Barney Campbell
* * *
RAIN
Contents
Prologue
One
Two
Three
Follow Penguin
To Mum, Dad, Poppy and Rosie
I have made for you a song,
And it may be right or wrong,
But only you can tell me if it’s true.
I have tried for to explain
Both your pleasure and your pain,
And, Thomas, here’s my best respects to you!
Rudyard Kipling, ‘To Thomas Atkins’
Prologue
‘O Lord, you know how busy I must be today; if I forget you, do not forget me.’
Every morning, in a hundred deserts, his mantra, his ritual. Everyone has one. Irrational, pathetic, but a blanket. If he says it, things will be all right. Over and over he whispers it, blind in the bitter darkness, and reaches down his chest and kisses the St Christopher.
‘O Lord, you know how busy I must be today. If I forget you, do not forget me.’
He still has five minutes before reveille, five minutes to meditate on creeping out of the safety of night and heading north into the light, floating in and out of sleep and barely minding the icy condensation dripping onto his sleeping bag, the breaths and snores. In his cocoon, in his trance he buries himself from the outside world but can still not escape his stomach’s terror. On the spectrum of human emotions, when you are stuck on that left edge, the fear and hopelessness of knowing that this day you will risk destroying everything dearest to you, that is a lonely place. Golgotha. He remembers a poem to himself.
Pulse nigh to pulse, and breath to breath,
Where hushed awakenings are dear …
Hushed awakenings …
‘Boss, boss. Reveille. 4.30. Let’s get ready. It’s fucking freezing.’
Lance Corporal Miller shakes his shoulder and he grunts assent. His brain starts to shed the fog. Struggling out of the sleeping bag, he gets out of the little canvas shelter at the side of the Scimitar. Pitch black, biting wind. He can hear the murmur and stumbling of the rest of the boys getting up. He joins Miller and Davenport and they fumble with the tent, packing it all away on the side of the wagon. Davenport checks her over – track, running gear, oil levels – and starts the engine. Miller jumps in the turret and fires up the radios.
He leaves to go and check on the rest of the compound. An officerly check on the troops, in fact a cry for company, a scream for help. He needs someone to talk to, who will tell him it will be all right.

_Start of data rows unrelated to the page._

-- ==== Sys2Proof/Laws/Issue.lean ====
section
/-! SUPPORT. Words: what a word in hand answers, and the frames of what issuing a word and going on do. -/

namespace Sys2Proof.Machine

open Sys2Proof

/-! ### A word in hand answers its effect -/

theorem weave_isSome {s : State} {k : Ctx} (h : s.inHand k) : (s.weaves.find k.wk).isSome = true := by
  obtain ⟨i, _, hw, rfl⟩ := h
  exact hw

/-- A word that only weaves run. -/
theorem weaveOnly_eq {s : State} {k : Ctx} (h : s.inHand k) (f : Ctx → State) : weaveOnly s f = .next (f k) := by
  obtain ⟨i, hc, hw, rfl⟩ := h
  obtain ⟨w, hw⟩ := Option.isSome_iff_exists.1 hw
  simp only [weaveOnly, hc, onWeave, hw]

theorem onWeave_eq {s : State} {k : Ctx} (h : s.inHand k) (f : Ctx → State) : onWeave s f = .next (f k) := by
  obtain ⟨i, hc, hw, rfl⟩ := h
  obtain ⟨w, hw⟩ := Option.isSome_iff_exists.1 hw
  simp only [onWeave, hc, hw]

/-- When the checks of R86 pass, the word has its own effect on the state as it begins. -/
theorem runWord_of_passes {s : State} {c : Ctx} {k : Gate} (h : s.passes c k = true) (eff : Env → BitVec 32 → State → State) :
    s.runWord c k eff = eff (s.env c (s.acting c k)) (s.acting c k) (s.begun c k (s.env c (s.acting c k)) (s.acting c k)) := by
  simp only [State.passes, Bool.and_eq_true, Bool.not_eq_true', Bool.or_eq_true] at h
  obtain ⟨⟨⟨⟨⟨h1, h2⟩, h3⟩, h4⟩, h5⟩, h6⟩ := h
  have hp : (k.engine == .mx && !s.portFree c.core c.launch) = false := by
    rcases h5 with h5 | h5
    · rw [bne_iff_ne, ne_eq] at h5; simp [h5]
    · simp [h5]
  unfold State.runWord
  simp only [h1, h2, h3, h4, hp, Bool.not_true, Bool.false_eq_true, if_false]
  by_cases ha : s.acting c k = 0
  · simp only [ha, if_true, ne_eq, not_true, false_and, if_false]
  · have h6 := h6.resolve_left (by simpa using ha)
    have hn := Option.isNone_iff_eq_none.1 h6.1
    simp only [ha, if_false, hn, ne_eq, not_false_eq_true, true_and]
    rw [if_neg]
    intro hc
    have := h6.2
    rw [hc.1, hc.2] at this
    exact absurd this (by decide)

/-- The same, for a word that only weaves run, from an issue. -/
theorem weaveOnly_runWord {s : State} {k : Ctx} {g : Ctx → Gate} (h : s.inHand k) (hp : s.passes k (g k) = true)
    (eff : Ctx → Env → BitVec 32 → State → State) :
    weaveOnly s (fun k => s.runWord k (g k) (eff k)) =
      .next (eff k (s.issueOf k (g k)).e (s.issueOf k (g k)).act (s.issueOf k (g k)).b) := by
  rw [weaveOnly_eq h, runWord_of_passes hp]
  rfl

/-! ### The state's weaves -/

theorem weave_modWeave {s : State} {wk : Nat} (h : (s.weaves.find wk).isSome = true) (f : Weave → Weave) :
    (s.modWeave wk f).weave wk = f (s.weave wk) := by
  obtain ⟨w, hw⟩ := Option.isSome_iff_exists.1 h
  rw [State.weave, State.modWeave, Table.get_modify_same hw, State.weave, Table.get_of_find hw]

theorem isSome_modWeave {s : State} {wk : Nat} (h : (s.weaves.find wk).isSome = true) (f : Weave → Weave) (j : Nat) :
    ((s.modWeave j f).weaves.find wk).isSome = true := by
  rw [State.modWeave, Table.find_modify]
  split
  · obtain ⟨w, hw⟩ := Option.isSome_iff_exists.1 h
    rename_i hj; subst hj; simp [hw]
  · exact h

/-! ### Frames of the state -/

/-- What `State.frame` says, from the weave as it is and not as its clause has started. -/
def State.stays (s t : State) (k : Ctx) (ds : List Operand) : Prop :=
  ({ t with weaves := s.weaves, free := s.free, cores := s.cores } : State) = s ∧
  (∀ j, j ≠ k.wk → t.weaves.find j = s.weaves.find j) ∧
  (∀ a, Table.get 0 t.mem a = Table.get 0 s.mem a) ∧
  Weave.keeps (s.weave k.wk) (t.weave k.wk) k ds

theorem stays_refl (s : State) (k : Ctx) (ds : List Operand) : s.stays s k ds :=
  ⟨rfl, fun _ _ => rfl, fun _ => rfl, keeps_refl ..⟩

theorem stays_trans {s t u : State} {k : Ctx} {ds : List Operand} (h1 : s.stays t k ds) (h2 : t.stays u k ds) : s.stays u k ds := by
  refine ⟨?_, fun j hj => (h2.2.1 j hj).trans (h1.2.1 j hj), fun a => (h2.2.2.1 a).trans (h1.2.2.1 a), keeps_trans h1.2.2.2 h2.2.2.2⟩
  have h := congrArg (fun x : State => ({ x with weaves := s.weaves, free := s.free, cores := s.cores } : State)) h2.1
  exact h.trans h1.1

theorem stays_mono {s t : State} {k : Ctx} {ds es : List Operand} (h : s.stays t k ds) (hs : ∀ o, o ∈ ds → o ∈ es) : s.stays t k es :=
  ⟨h.1, h.2.1, h.2.2.1, keeps_mono h.2.2.2 hs⟩

theorem isSome_starts {s : State} {k : Ctx} {wk : Nat} (h : (s.weaves.find wk).isSome = true) : ((s.starts k).weaves.find wk).isSome = true := by
  unfold State.starts
  split
  · exact isSome_modWeave h _ _
  · exact h

/-- What holds from the started clause on is the word's frame. -/
theorem frame_of_starts {s t : State} {k : Ctx} {ds : List Operand} (h : (s.starts k).stays t k ds) : s.frame t k ds := by
  have hs : ({ s.starts k with weaves := s.weaves } : State) = s := by unfold State.starts; split <;> rfl
  have ho : ∀ j, j ≠ k.wk → (s.starts k).weaves.find j = s.weaves.find j := by
    intro j hj
    unfold State.starts
    split
    · rw [State.modWeave, Table.find_modify, if_neg hj]
    · rfl
  have hm : (s.starts k).mem = s.mem := by unfold State.starts; split <;> rfl
  refine ⟨?_, fun j hj => (h.2.1 j hj).trans (ho j hj), fun a => (h.2.2.1 a).trans (by rw [hm]), h.2.2.2⟩
  have h1 := congrArg (fun x : State => ({ x with weaves := s.weaves, free := s.free, cores := s.cores } : State)) h.1
  refine (h1.trans (congrArg (fun x : State => ({ x with free := s.free, cores := s.cores } : State)) hs))

theorem stays_modWeave {s : State} {k : Ctx} {ds : List Operand} (hw : (s.weaves.find k.wk).isSome = true) (f : Weave → Weave)
    (h : Weave.keeps (s.weave k.wk) (f (s.weave k.wk)) k ds) : s.stays (s.modWeave k.wk f) k ds := by
  refine ⟨rfl, fun j hj => ?_, fun _ => rfl, by rw [weave_modWeave hw]; exact h⟩
  rw [State.modWeave, Table.find_modify, if_neg hj]

/-- Going on past the word, for lanes of its set. -/
theorem stays_advance {s : State} {k : Ctx} {ds : List Operand} (hw : (s.weaves.find k.wk).isSome = true) (m : BitVec 32)
    (hm : ∀ l, l < 32 → m.getLsbD l = true → k.lanes.getLsbD l = true) : s.stays (s.advance k m) k ds := by
  apply stays_modWeave hw
  cases k.last
  · exact keeps_goto _ k m hm _ _ ds
  · exact keeps_goto _ k m hm _ _ ds

theorem isSome_advance {s : State} {k : Ctx} (hw : (s.weaves.find k.wk).isSome = true) (m : BitVec 32) :
    ((s.advance k m).weaves.find k.wk).isSome = true := isSome_modWeave hw _ _

theorem past_advance {s : State} {k : Ctx} (hw : (s.weaves.find k.wk).isSome = true) (m : BitVec 32) : (s.advance k m).past k m := by
  intro l hl hm
  rw [State.advance, weave_modWeave hw, lane_modLanes, if_pos ⟨hl, hm⟩]
  cases k.last <;> exact ⟨rfl, rfl, rfl⟩

/-! ### What issuing a word does -/

/-- The state before the port's cycle is taken and before a handle's read makes the word an acquire. -/
def State.begunPlain (s : State) (c : Ctx) (k : Gate) (e : Env) (act : BitVec 32) : State :=
  let t := ((s.starts c).advance c (c.lanes &&& ~~~act)).modWeave c.wk (Weave.issued c k e act)
  { t with free := t.free + wordFree }

/-- The same once the port's cycle is taken. -/
def State.begunPort (s : State) (c : Ctx) (k : Gate) (e : Env) (act : BitVec 32) : State :=
  if k.engine == .mx then (s.begunPlain c k e act).takeTurn c.core 0 c.launch else s.begunPlain c k e act

theorem begun_eq (s : State) (c : Ctx) (k : Gate) (e : Env) (act : BitVec 32) : s.begun c k e act =
    if act != 0 && k.srcs.any isH then ((s.begunPort c k e act).modWeave c.wk (·.dropLatches)).acquire c.core c.part
    else s.begunPort c k e act := rfl

theorem weave_begunPort (s : State) (c : Ctx) (k : Gate) (e : Env) (act : BitVec 32) (wk : Nat) :
    (s.begunPort c k e act).weave wk = (((s.starts c).advance c (c.lanes &&& ~~~act)).modWeave c.wk (Weave.issued c k e act)).weave wk := by
  unfold State.begunPort
  split <;> rfl

theorem isSome_begunPort {s : State} {c : Ctx} (hw : (s.weaves.find c.wk).isSome = true) (k : Gate) (e : Env) (act : BitVec 32) :
    ((s.begunPort c k e act).weaves.find c.wk).isSome = true := by
  have h := isSome_modWeave (isSome_modWeave (isSome_starts (k := c) hw) (fun w => w.modLanes (c.lanes &&& ~~~act) fun l =>
    if c.last then l.goto c.next true else l.goto (c.pc + 8) false) c.wk) (Weave.issued c k e act) c.wk
  unfold State.begunPort
  split <;> exact h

Please can everything be all right?
He comes to Corporal Jesmond’s wagon. The two crews were leaguered together that night with their Scimitars while his other two car commanders, Sergeant Trueman and Corporal Thompson, were in another compound, ready for their part in the day.
‘Morning, boss! It’s gonna kick off big time today, I reckon. We’re good to go, hundred per cent. Cocked, locked, ready to rock. Sleep well?’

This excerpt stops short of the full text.